7.7
It’s difficult to pick a favorite character here, but Kashfia — whose school doesn’t know how lucky they were to have her — is a strong contender.
Science Fair is simultaneously a feel-good documentary and a feel-bad one: while inspiring and reassuring for all the brilliant young minds it spotlights, it also has the potential to make your own life accomplishments look paltry in comparison. The former effect is the strongest, though — because you can’t watch high schoolers as young as 14 present pioneering, disease-curing research and inventions and not feel like the future is in good hands.
Science Fair is light on the actual science, which makes it an accessible watch and prevents the film’s focus from mimicking the cutthroat nature of ISEF, the international competition it follows.
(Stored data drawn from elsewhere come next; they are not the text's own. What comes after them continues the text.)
-- ==== Sys2Proof/Machine/Field.lean ====
section
/-!
DEFINITION. The Field Link Controller (07): the body of each update, the sweep over the nodes, replies and misses, loss and
recovery, what is handed to the Safety Supervisor, and NODE_STATUS.
-/

namespace Sys2Proof.Machine

/-! ## Update bodies (R123) -/

/-- The opening a VALVE8 node is sent for a slot: the valve output of the enabled jet that names it, 0 for none (R123). Where
several name it, which SETUP alone admits (09 R161 check 3), the lowest-numbered is sent: DESIGN CHOICE, log 30. -/
def State.slotOpening (s : State) (n : Fin 32) (k : Fin 8) : Nat :=
  match (Table.indices 128).find? fun j =>
      (s.config.jets.get j).enabled && (s.config.jets.get j).node == n && (s.config.jets.get j).slot == k with
  | some j => (s.jets.get j).valve
  | none => 0

/-- The speed a DRIVE node is sent: that of the lowest-numbered enabled header that names it, 0xFFFF for none (R123). -/
def State.driveSpeed (s : State) (n : Fin 32) : Nat :=
  match (Table.indices 16).find? fun h =>
      (s.config.headers.get h).enabled && (s.config.headers.get h).driveNode == n with
  | some h => (s.headers.get h).commanded
  | none => 0xFFFF

/-- The colour a LAMP4 node is sent for a slot: the output of the enabled fixture that names it, black for none (R123). Where
several name it, which SETUP alone admits (09 R161 check 7), the lowest-numbered is sent: DESIGN CHOICE, log 30. -/
def State.slotColour (s : State) (n : Fin 32) (k : Fin 4) : Rgbw :=
  match (Table.indices 48).find? fun f =>
      (s.config.fixtures.get f).enabled && (s.config.fixtures.get f).node == n && (s.config.fixtures.get f).slot == k with
  | some f => (s.fixtures.get f).output
  | none => Rgbw.black

/-- The four bytes of a colour (R120). -/
def Rgbw.bytes (c : Rgbw) : List Byte := [byteOf c.red, byteOf c.green, byteOf c.blue, byteOf c.white]

/-- The body of an UPDATE or SYNC UPDATE to a node, from the outputs as they stand (R120, R123). -/
def State.updateBody (s : State) (n : Fin 32) : List Byte :=
  match s.config.nodes.get n with
  | .none => []
  | .valve8 => ((Table.indices 8).map fun k => be2 (s.slotOpening n k)).flatten
  | .drive => be2 (s.driveSpeed n)
  | .lamp4 => ((Table.indices 4).map fun k => Rgbw.bytes (s.slotColour n k)).flatten
  | .sense => []

/-- The kind code of a frame the part sends (R120). -/
def sentCode : SentKind → Nat
  | .update => 0x01
  | .syncUpdate => 0x02
  | .probe => 0x03

/-- The field frame of a transmission: node number, kind, body and CRC-16 (R120). -/
def Transmission.frame (tx : Transmission) : List Byte :=
  let head := byteOf tx.node.val :: byteOf (sentCode tx.kind) :: tx.body
  head ++ crcBytes head

/-! ## The sweep (R121, R122, R124) -/

/-- The frame a node is sent when a sweep reaches it; absent where it is passed over (R122). -/
def NodeRecord.visit (r : NodeRecord) (probing : Bool) : Option SentKind :=
  match r.state with
  | .absent => none
  | .online => some .update
  | .syncing => some .syncUpdate
  | .backoff => if r.skipCount = 0 then some .syncUpdate else none
  | .offline => if probing then some .probe else none
  | .lost => if probing then some .probe else none

/-- The record of a node passed over: the skip count of a node in BACKOFF decreases by 1 (R122). -/
def NodeRecord.passed (r : NodeRecord) : NodeRecord :=
  match r.state with
  | .backoff => { r with skipCount := r.skipCount - 1 }
  | .absent => r
  | .online => r
  | .syncing => r
  | .offline => r
  | .lost => r

/-- The transmission that begins at a node now (R123, R124). -/
def State.transmit (s : State) (n : Fin 32) (kind : SentKind) : Transmission :=
  { node := n
    kind := kind
    body := match kind with
      | .update => s.updateBody n
      | .syncUpdate => s.updateBody n
      | .probe => []
    window := s.config.global.replyWindow
    counted := true }

/-- The sweep's items replaced. -/
def State.setSweep (s : State) (w : Sweep) : State := { s with sweep := w }

/-- The sweep comes to the nodes of a list in turn; it is held at the first that is sent a frame, and ends past the last
(R122). -/
def State.walk (probing : Bool) : List (Fin 32) → State → State
  | [], s => s.setSweep { s.sweep with running := none }
  | n :: rest, s =>
    match (s.node n).visit probing with
    | some kind => s.setSweep { s.sweep with running := some ⟨s.transmit n kind, probing⟩ }
    | none => State.walk probing rest (s.setNode n (s.node n).passed)

/-- The probe counter after a sweep start (R122). -/
def nextProbe (counter interval : Nat) : Nat := if interval ≤ counter + 1 then 0 else counter + 1

/-- A sweep starts: a probe sweep when the probe counter is 0 (R122). -/
def State.startSweep (s : State) : State :=
  (s.setSweep { s.sweep with probeCounter := nextProbe s.sweep.probeCounter s.config.global.probeInterval }).walk
    (s.sweep.probeCounter == 0) (Table.indices 32)

/-- The nodes above a node, ascending. -/
def nodesAfter (n : Fin 32) : List (Fin 32) := (Table.indices 32).filter fun m => decide (n < m)

/-- The sweep goes on to the nodes left; at its end a pending sweep starts (R121, R122). -/
def State.goOn (s : State) (probing : Bool) (rest : List (Fin 32)) : State :=
  let t := s.walk probing rest
  match t.sweep.running with
  | some _ => t
  | none => if t.sweep.pending then (t.setSweep { t.sweep with pending := false }).startSweep else t

/-- A frame event gives a sweep (R121). -/
def State.giveSweep (s : State) : State :=
  match s.sweep.running with
  | none => s.startSweep
  | some _ =>
    if s.sweep.pending then s.setSweep { s.sweep with overrun := true }
    else s.setSweep { s.sweep with pending := true }

/-! ## Changes of a node's state (R125 to R129, R132) -/

/-- Posts NODE_STATE of a node to every port (R129). -/
def State.tellNode (s : State) (n : Fin 32) (detail : Nat) : State := s.postAll .nodeState n.val detail

/-- Whether a node is configured as the SENSE node. -/
def State.isSense (s : State) (n : Fin 32) : Bool := s.config.nodes.get n == .sense

/-- The loss of a node is handed to the Supervisor if it is the SENSE node (R132). -/
def State.handLoss (s : State) (n : Fin 32) : State := if s.isSense n then s.sensorLost else s

/-- The node becomes LOST: skip count 0, miss count 3, NODE_STATE, and the loss handed on (R126, R127, R129, R132). -/
def State.loseNode (s : State) (n : Fin 32) (r : NodeRecord) (detail : Nat) : State :=
  ((s.setNode n { r with state := .lost, skipCount := 0, missCount := Config.missLimit }).tellNode n detail).handLoss n

/-- A miss (R127). -/
def State.missNode (s : State) (n : Fin 32) : State :=
  let r := s.node n
  if r.state = .lost then s
  else if Config.missLimit ≤ r.missCount + 1 then s.loseNode n r 1
  else s.setNode n { r with missCount := r.missCount + 1 }

/-- The skip count by the BUSY count after the increase (R126). -/
def backoffSkip : Nat → Nat
  | 1 => 1
  | 2 => 2
  | 3 => 4
  | _ => 8

/-- A BUSY that counts (R126). -/
def State.busyNode (s : State) (n : Fin 32) : State :=
  let r := s.node n
  let b := r.busyCount + 1
  if 5 ≤ b then s.loseNode n { r with busyCount := 5 } 2
  else
    let t := s.setNode n { r with state := .backoff, busyCount := b, skipCount := backoffSkip b }
    if r.state = .online then t.handLoss n else t

/-- Whether an ACK's body is the one of a node type (R120, log 28). -/
def ackFits : AckBody → NodeType → Bool
  | .empty, .valve8 => true
  | .empty, .lamp4 => true
  | .drive _ _, .drive => true
  | .sense _ _, .sense => true
  | _, _ => false

/-- The record of a node that has acknowledged (R125). -/
def NodeRecord.acked (r : NodeRecord) (body : AckBody) : NodeRecord :=
  let r1 := { r with state := .online, busyCount := 0, missCount := 0, skipCount := 0 }
  match body with
  | .empty => r1
  | .drive speed fault => { r1 with drive := some ⟨speed.val, fault⟩ }
  | .sense wind low => { r1 with sense := some ⟨wind.val, low⟩ }

/-- An ACK that counts: the record, then for the SENSE node its presence and its reading (R125, R132, R139). -/
def State.ackNode (s : State) (n : Fin 32) (body : AckBody) : State :=
  let t := s.setNode n ((s.node n).acked body)
  match body with
  | .empty => t
  | .drive _ _ => t
  | .sense wind low => (if (s.node n).state = .online then t else t.sensorOnline).takeReading wind.val low

/-- Whether an IDENT's type byte names a node type (R120). -/
def identFits (nodeType : Nat) : NodeType → Bool
  | .none => false
  | t => nodeTypeCode t == nodeType

/-- An IDENT that counts: SYNCING with its counts cleared, and NODE_STATE where it leaves LOST (R128). -/
def State.identNode (s : State) (n : Fin 32) : State :=
  let r := s.node n
  let t := s.setNode n { r with state := .syncing, busyCount := 0, missCount := 0 }
  if r.state = .lost then t.tellNode n 0 else t

/-! ## The end of a transmission (R124) -/

/-- Whether a transmission is an UPDATE or a SYNC UPDATE. -/
def Transmission.isUpdate (tx : Transmission) : Bool := tx.kind != .probe

/-- The transmission in flight ends: `act` takes the end on its node's record where it counts, and the sweep goes on. With no
transmission in flight nothing happens (R124). -/
def State.endTransmission (s : State) (act : State → Transmission → State) : State :=
  match s.sweep.running with
  | none => s
  | some r => (if r.tx.counted then act s r.tx else s).goOn r.probing (nodesAfter r.tx.node)

/-- The end at an ACK; one that the transmission does not admit is a miss (R120, R125, R127). -/
def State.endAck (body : AckBody) (s : State) (tx : Transmission) : State :=
  if tx.isUpdate && ackFits body (s.config.nodes.get tx.node) then s.ackNode tx.node body else s.missNode tx.node

/-- The end at a BUSY (R120, R126, R127). -/
def State.endBusy (s : State) (tx : Transmission) : State :=
  if tx.isUpdate then s.busyNode tx.node else s.missNode tx.node

/-- The end at an IDENT (R120, R127, R128). -/
def State.endIdent (nodeType : U8) (s : State) (tx : Transmission) : State :=
  if !tx.isUpdate && identFits nodeType.val (s.config.nodes.get tx.node) then s.identNode tx.node
  else s.missNode tx.node

/-- The end at an expiry or at a reply with a bad check (R127). -/
def State.endMiss (s : State) (tx : Transmission) : State := s.missNode tx.node

/-! ## Judging a reply frame (R120) -/

/-- The ACK body of a node type's bytes (R120). -/
def ackBodyOf (t : NodeType) (body : List Byte) : Option AckBody :=
  match t, body with
  | .valve8, [] => some .empty
  | .lamp4, [] => some .empty
  | .drive, [h, l, f] => (flagByte f).map fun b => .drive (field16 h l) b
  | .sense, [h, l, f] => (flagByte f).map fun b => .sense (field16 h l) b
  | _, _ => none

/-- The reply a body with its kind byte makes to a transmission to a node of a type; absent for a bad check (R120). -/
def replyOf (isUpdate : Bool) (t : NodeType) (kind : Nat) (body : List Byte) : Option Instr :=
  match isUpdate, kind, body with
  | true, 0x81, _ => (ackBodyOf t body).map .ack
  | true, 0x82, [] => some .busy
  | false, 0x83, [ty] => if identFits ty.toNat t then some (.ident (fieldOf ty)) else none
  | _, _, _ => none

/-- The command that a reply frame makes of the transmission it answers: a reply with a bad check is BAD_CHECK_REPLY
(R120). -/
def judgeReply (tx : Transmission) (t : NodeType) (bytes : List Byte) : Instr :=
  match bytes with
  | nb :: kb :: rest =>
    let body := rest.take (rest.length - 2)
    if rest.length < 2 ∨ rest.drop (rest.length - 2) ≠ crcBytes (nb :: kb :: body) ∨ nb.toNat ≠ tx.node.val then
      .badCheckReply
    else (replyOf tx.isUpdate t kb.toNat body).getD .badCheckReply
  | _ => .badCheckReply

/-- The command of a reply frame that reaches the part: a stray reply with no transmission in flight (R120, R124). Any frame
within a window is judged as that transmission's reply, so that a late reply of an earlier node inside the next node's window
is a reply with a bad check, a miss of the node now addressed, where R124 could be read to discard it: DEDUCED, log 28. -/
def State.replyCommand (s : State) (bytes : List Byte) : Instr :=
  match s.sweep.running with
  | none => .strayReply
  | some r => judgeReply r.tx (s.config.nodes.get r.tx.node) bytes

/-! ## A node entry written (R124, R130) -/

/-- A transmission to the node in flight is not counted (R124). -/
def State.uncount (s : State) (n : Fin 32) : State :=
  match s.sweep.running with
  | none => s
  | some r =>
    if r.tx.node = n then s.setSweep { s.sweep with running := some { r with tx := { r.tx with counted := false } } }
    else s

/-- What a write of a node entry does to the node's record, with the type the entry had before (R130). -/
def State.nodeWritten (s : State) (n : Fin 32) (before : NodeType) : State :=
  let after := s.config.nodes.get n
  let s1 := s.uncount n
  if after = before then s1
  else
    let r := s1.node n
    let s2 := s1.setNode n (NodeRecord.fresh after)
    let s3 := if r.state = .lost then s2.tellNode n 3 else s2
    if before = .sense ∧ r.state = .online then s3.sensorLost else s3

/-! ## NODE_STATUS (R134) -/

/-- What NODE_STATUS reports of a node (R134). -/
def State.nodeReport (s : State) (n : Fin 32) : NodeReport :=
  { nodeType := s.config.nodes.get n
    record := s.node n
    current := s.sweep.running.map fun r => r.tx.node
    pending := s.sweep.pending
    overrun := s.sweep.overrun
    probeCounter := s.sweep.probeCounter }

/-- NODE_STATUS (R134). -/
def nodeStatusAction (node : U8) (s : State) : State × Answer :=
  if h : node.val < 32 then (s, .report (.nodeStatus (s.nodeReport ⟨node.val, h⟩))) else (s, .refuse .outOfRange)

/-! ## The commands -/

/-- ACK (R125). -/
def execAck (body : AckBody) (s : State) : Host.Outcome State Fault Refusal :=
  .next (settleIdle s (s.endTransmission (State.endAck body)))

/-- BUSY (R126). -/
def execBusy (s : State) : Host.Outcome State Fault Refusal :=
  .next (settleIdle s (s.endTransmission State.endBusy))

/-- IDENT (R128). -/
def execIdent (nodeType : U8) (s : State) : Host.Outcome State Fault Refusal :=
  .next (settleIdle s (s.endTransmission (State.endIdent nodeType)))

/-- BAD_CHECK_REPLY (R120, R127). -/
def execBadCheckReply (s : State) : Host.Outcome State Fault Refusal :=
  .next (settleIdle s (s.endTransmission State.endMiss))

/-- REPLY_WINDOW_EXPIRY (R127). -/
def execReplyWindowExpiry (s : State) : Host.Outcome State Fault Refusal :=
  .next (settleIdle s (s.endTransmission State.endMiss))

/-- STRAY_REPLY: discarded, and it changes no record (R124). -/
def execStrayReply (s : State) : Host.Outcome State Fault Refusal := .next s

/-- NODE_STATUS (R134). -/
def execNodeStatus (p : Port) (tag node : U8) (s : State) : Host.Outcome State Fault Refusal :=
  .next (s.request p 0x43 tag (nodeStatusAction node))

end Sys2Proof.Machine
end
With a grand prize of $75k and lots of college application-boosting medals up for grabs, the competition amongst the kids is fierce, but Science Fair instead takes an empathetic, celebratory approach so that all of the kids feel like deserved winners. That’s especially true of the more disadvantaged teens: though the competition itself might not take into account all the hurdles they’ve had to overcome even just to get in the room, this compassionate doc definitely does. Even if the science is all Greek to you, it’s impossible not to appreciate and be moved by the determination and resilience of these kids.
Profiling the contestants and their supportive (or not so supportive) communities, the doc champions the bookish and the bold, the straight-A students and those who risk failing math because they’re too busy programming their calculator to spit out Shakespearean insults. There’s also the teacher so dedicated to her students’ success that she sacrifices her own personal life to work overtime with them, and then there’s the school that cares so little about one of its phenomenal talents that she has to beg the football coach to mentor her herself. Though all of the students are brilliant in their own ways, it’s stories like the latter — and those of Myllena and Gabriel, two teens from an impoverished Brazilian town working to halt the Zika virus — that emerge as the most inspiring of those featured here.